-- Entries supplied follows --

-- ==== Sys2Proof/Machine/Bridge.lean ====
section
/-! DEFINITION. The Port Bridge: acceptance, pass-through and the arbiter (ch. 1). -/

namespace Sys2Proof.Machine

/-- A transaction is accepted: its class is looked up once, and the treatment of its pieces begins
(R3, R4, R5). -/
def State.accept (s : State) (b : Burst) : State :=
  s.settle
    { burst := b, cls := s.bridge.classes[b.tag], pieces := s.cut b 0 b.len, stage := .untreated,
      words := [], error := false }

/-- TRANSACTION_ACCEPT: taken when no transaction is in treatment; else it is the port stall (R4). A term
that is no burst of the port's form is refused (log entry 14). -/
def execTransactionAccept (b : Burst) (s : State) : Out :=
  if b.wf then s.whenAwake (if s.bridge.txn.isNone then s.accept b else s) else .refused .notABurst

/-- A piece that passes is presented; a piece that the guard discards by now is discarded (R7, R11). -/
def State.passOrEnd (s : State) (t : Txn) (p : Piece) : State :=
  if s.treatment t p = .pass then s.passPiece t p (wordAddr t.burst p.first) false
  else s.settle t

/-- PASS_THROUGH_PIECE (R7, R11, R12). -/
def execPassThroughPiece (s : State) : Out :=
  s.onFront (fun tr => tr == .pass || tr == .discard || tr == .beyond) fun t p => s.passOrEnd t p

/-- The answer to a pass-through transaction: it becomes the piece's answer, or the answer of one side of
the status word, after the lower of which the upper is read in any case (log entry 25); a written-through final
chroma word records the chroma half (R8, R15, R26). -/
def State.passAnswer (s : State) (a : Answer) : State :=
  match s.bridge.txn with
  | some t =>
    match t.stage, t.pieces with
    | .passing chromaFinal, _ =>
      (if chromaFinal then s.recordChroma else s).finishPiece a.words a.error
    | .statusBelow sw, p :: _ => s.statusUpper t p (a.words ++ [sw]) a.error
    | .statusAbove got error, _ => s.finishPiece (got ++ a.words) (error || a.error)
    | _, _ => s
  | none => s

/-- PASS_THROUGH_ANSWER (R15). -/
def execPassThroughAnswer (a : Answer) (s : State) : Out :=
  s.onAnswer (· == .passThrough) a fun _ s' => s'.passAnswer a

/-- The port is granted to a requester with its request (R14). -/
def MemoryPort.grant (p : MemoryPort) (q : Requester) (r : Request) : MemoryPort :=
  { p.put q none with granted := some { request := r, live := true } }

/-- MEMORY_PORT_GRANT: a free port goes to the first waiting requester in the fixed order (R14). -/
def execMemoryPortGrant (s : State) : Out :=
  s.whenAwake
    (if s.port.granted.isNone then
      match s.port.firstWaiting with
      | some (q, r) => s.setPort (s.port.grant q r)
      | none => s
    else s)

end Sys2Proof.Machine
end

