-- ==== Sys2Proof/Certificates/Slice0/Obligations.lean ====
section
/-! DEFINITION. The statements about the part, for the provers (OBLIGATIONS.json lists them). Each docstring
names the rules of spec/ that the statement comes from. -/

section

open Sys2Proof Sys2Proof.Machine

/-! ## Steps, reset and the memory port -/

/-- A step carries out the command at the front of the queue on the state with the queue's rest; with an
empty queue the part idles. The queue is the model's own (log entry 2). -/
def Obligations.StepRunsFrontCommand : Prop :=
  ∀ s : State,
    (∀ (c : Instr) (rest : List Instr), s.pending = c :: rest → step s = exec c (s.setPending rest))
      ∧ (s.pending = [] → step s = .next s)

/-- Every command of the port's form answers a next state with the same queue: "completes" says no more here. That
a command whose event cannot take place answers next too is the model's choice (log entry 3), and so is that a
burst which the port cannot carry is refused (00_scope.md, Signals; log entry 14). -/
def Obligations.EveryCommandCompletes : Prop :=
  (∀ (c : Instr) (s : State), c.wf = true → ∃ t, exec c s = .next t ∧ t.pending = s.pending)
    ∧ ∀ (b : Burst) (s : State), b.wf = false → exec (.transactionAccept b) s = .refused .notABurst

/-- The fall of RESET_N gives every item its reset value (R1, R3, R13, R16, R30, R32, R34, R35, R53, R58,
R64, R83, R84, R103, R135, R162). The values that the spec leaves to the setup are not stated. -/
def Obligations.ResetFallGivesResetValues : Prop :=
  ∀ s : State, s.resetN = true → ∃ t, exec .resetNFall s = .next t
    ∧ t.resetN = false ∧ t.pending = s.pending
    ∧ t.bridge.run = .bypass ∧ t.bridge.guard = 0 ∧ t.bridge.txn = none
    ∧ (∀ i : Fin 8, t.bridge.classes[i] = if i = 0 then .control else .plain)
    ∧ (∀ q, t.port.waiting q = none) ∧ t.port.granted = none
    ∧ t.asm.frame = none ∧ t.asm.queue = [] ∧ t.asm.running = none ∧ t.asm.mode = .normal
    ∧ t.asm.wc = 0 ∧ t.asm.hc = 0 ∧ t.asm.ptr = 0 ∧ t.asm.finalWord = false ∧ t.asm.lumaHalf = false
    ∧ t.asm.chromaHalf = false ∧ (∀ i : Fin 4, t.asm.ring[i] = .free)
    ∧ (∀ i, t.slotRec i =
        { state := .empty, gen := 0, frame := 0, wc := 0, hc := 0, broken := false, hold := 0 })
    ∧ t.slots.staged = none ∧ t.slots.started = 0 ∧ t.slots.completed = 0 ∧ t.slots.abandoned = 0
    ∧ t.slots.dropped = 0 ∧ t.slots.broken = 0
    ∧ t.enh.force = { t := 4, g := 16, b := 16, wp := 235, k := 298, auto := false, a := 16 }
    ∧ t.enh.latch = t.enh.force ∧ (∀ i : Fin 64, t.enh.hist[i] = 0)
    ∧ t.comp.latch =
        { latched := false, source := .none, ws := 0, hs := 0, step := 0, ox := 0, oy := 0,
          set := { wv := 0, hv := 0, kl := 0, kc := 0, borderY := 0, borderCb := 0, borderCr := 0 } }
    ∧ t.comp.staged = { wv := 0, hv := 0, kl := 0, kc := 0, borderY := 0, borderCb := 0, borderCr := 0 }
    ∧ t.comp.errors = 0
    ∧ t.view.current = { source := .live, z := 64, zt := 64, cx := 0, cy := 0 } ∧ t.view.stack = []
    ∧ t.store.formatted = false ∧ t.store.protect = false ∧ t.store.position = some 0
    ∧ t.store.eod = 0 ∧ t.store.serial = 0 ∧ t.store.lesson = 0 ∧ t.store.margin = 0
    ∧ t.store.copy = none ∧ t.store.trav = none ∧ t.store.deferred = none
    ∧ t.timer.frameNumber = 0xFFFFFFFF ∧ t.timer.localTime = 0 ∧ t.timer.signal = false
    ∧ t.timer.interval = 0 ∧ t.timer.reference = 0 ∧ t.timer.triggers = [] ∧ t.timer.overruns = 0
    ∧ t.cu.opened = false ∧ t.cu.armed = false ∧ t.cu.cmd = none ∧ t.cu.refusedBusy = false
    ∧ t.cu.lastClass = none ∧ t.cu.lastReason = .none ∧ t.cu.owner = .host
    ∧ t.cu.notices = Notices.empty ∧ t.cu.notice = none ∧ t.cu.attn = false
    ∧ t.cu.reloadResult = .none ∧ t.cu.reload = none

/-- At the rise of RESET_N the straps are sampled, they place the control page and the message buffer, and
the reload reads the setup pointer, word 3 of the control page; nothing else differs. Until the rise no
other command acts (R2, R160, R162; log entry 1). -/
def Obligations.ResetRiseStartsReload : Prop :=
  (∀ (s : State) (straps : BitVec 2), s.resetN = false → ∃ t, exec (.resetNRise straps) s = .next t
    ∧ t.resetN = true ∧ t.bridge = { s.bridge with straps := straps }
    ∧ (straps = 0 → t.ctrlBase = 0x0000000 ∧ t.cu.msgAddr = 0x0000040)
    ∧ (straps = 1 → t.ctrlBase = 0x07FFFC0 ∧ t.cu.msgAddr = 0x0800000)
    ∧ (straps = 2 → t.ctrlBase = 0x0FFFFC0 ∧ t.cu.msgAddr = 0x1000000)
    ∧ (straps = 3 → t.ctrlBase = 0x1FFFFC0 ∧ t.cu.msgAddr = 0x1FFFF80)
    ∧ t.cu = { s.cu with
        msgAddr := t.cu.msgAddr, reloadResult := .none, reload := some .pointer }
    ∧ Presents s t .reloadRead { tag := 0, addr := t.ctrlBase + 12, body := .read 1 }
    ∧ OnlyChanges [.resetN, .bridge, .port, .cu] s t)
  ∧ ∀ (s : State) (c : Instr), s.resetN = false → (∀ straps, c ≠ .resetNRise straps) → c.wf = true →
      exec c s = .next s
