@[simp] theorem State.setAsm_asm (s : State) (x : Assembler) :
    (s.setAsm x).asm = x := rfl

@[simp] theorem State.setAsm_slots (s : State) (x : Assembler) :
    (s.setAsm x).slots = s.slots := rfl

@[simp] theorem State.setAsm_enh (s : State) (x : Assembler) :
    (s.setAsm x).enh = s.enh := rfl

@[simp] theorem State.setAsm_comp (s : State) (x : Assembler) :
    (s.setAsm x).comp = s.comp := rfl

@[simp] theorem State.setAsm_view (s : State) (x : Assembler) :
    (s.setAsm x).view = s.view := rfl

@[simp] theorem State.setAsm_store (s : State) (x : Assembler) :
    (s.setAsm x).store = s.store := rfl

@[simp] theorem State.setAsm_timer (s : State) (x : Assembler) :
    (s.setAsm x).timer = s.timer := rfl

@[simp] theorem State.setAsm_cu (s : State) (x : Assembler) :
    (s.setAsm x).cu = s.cu := rfl

@[simp] theorem State.setAsm_pending (s : State) (x : Assembler) :
    (s.setAsm x).pending = s.pending := rfl

@[simp] theorem State.setAsm_setAsm (s : State) (x y : Assembler) :
    (s.setAsm x).setAsm y = s.setAsm y := rfl

@[simp] theorem State.setAsm_self (s : State) : s.setAsm s.asm = s := rfl

/-! ## setSlots -/

@[simp] theorem State.setSlots_resetN (s : State) (x : SlotManager) :
    (s.setSlots x).resetN = s.resetN := rfl

@[simp] theorem State.setSlots_bridge (s : State) (x : SlotManager) :
    (s.setSlots x).bridge = s.bridge := rfl

@[simp] theorem State.setSlots_port (s : State) (x : SlotManager) :
    (s.setSlots x).port = s.port := rfl

@[simp] theorem State.setSlots_asm (s : State) (x : SlotManager) :
    (s.setSlots x).asm = s.asm := rfl

@[simp] theorem State.setSlots_slots (s : State) (x : SlotManager) :
    (s.setSlots x).slots = x := rfl

@[simp] theorem State.setSlots_enh (s : State) (x : SlotManager) :
    (s.setSlots x).enh = s.enh := rfl

@[simp] theorem State.setSlots_comp (s : State) (x : SlotManager) :
    (s.setSlots x).comp = s.comp := rfl

@[simp] theorem State.setSlots_view (s : State) (x : SlotManager) :
    (s.setSlots x).view = s.view := rfl

@[simp] theorem State.setSlots_store (s : State) (x : SlotManager) :
    (s.setSlots x).store = s.store := rfl

@[simp] theorem State.setSlots_timer (s : State) (x : SlotManager) :
    (s.setSlots x).timer = s.timer := rfl

@[simp] theorem State.setSlots_cu (s : State) (x : SlotManager) :
    (s.setSlots x).cu = s.cu := rfl

@[simp] theorem State.setSlots_pending (s : State) (x : SlotManager) :
    (s.setSlots x).pending = s.pending := rfl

-- Entries supplied concluded --

» What you have to do:
Once you reach the line containing "(R7, R11). -/", include it and stop; until then, reproduce each line of the listing from its start exactly.

» Solved problem:
-- ==== Sys2Proof/Machine/Bridge.lean ====
section
/-! DEFINITION. The Port Bridge: acceptance, pass-through and the arbiter (ch. 1). -/

namespace Sys2Proof.Machine

/-- A transaction is accepted: its class is looked up once, and the treatment of its pieces begins
(R3, R4, R5). -/
def State.accept (s : State) (b : Burst) : State :=
  s.settle
    { burst := b, cls := s.bridge.classes[b.tag], pieces := s.cut b 0 b.len, stage := .untreated,
      words := [], error := false }

/-- TRANSACTION_ACCEPT: taken when no transaction is in treatment; else it is the port stall (R4). A term
that is no burst of the port's form is refused (log entry 14). -/
def execTransactionAccept (b : Burst) (s : State) : Out :=
  if b.wf then s.whenAwake (if s.bridge.txn.isNone then s.accept b else s) else .refused .notABurst

/-- A piece that passes is presented; a piece that the guard discards by now is discarded (R7, R11). -/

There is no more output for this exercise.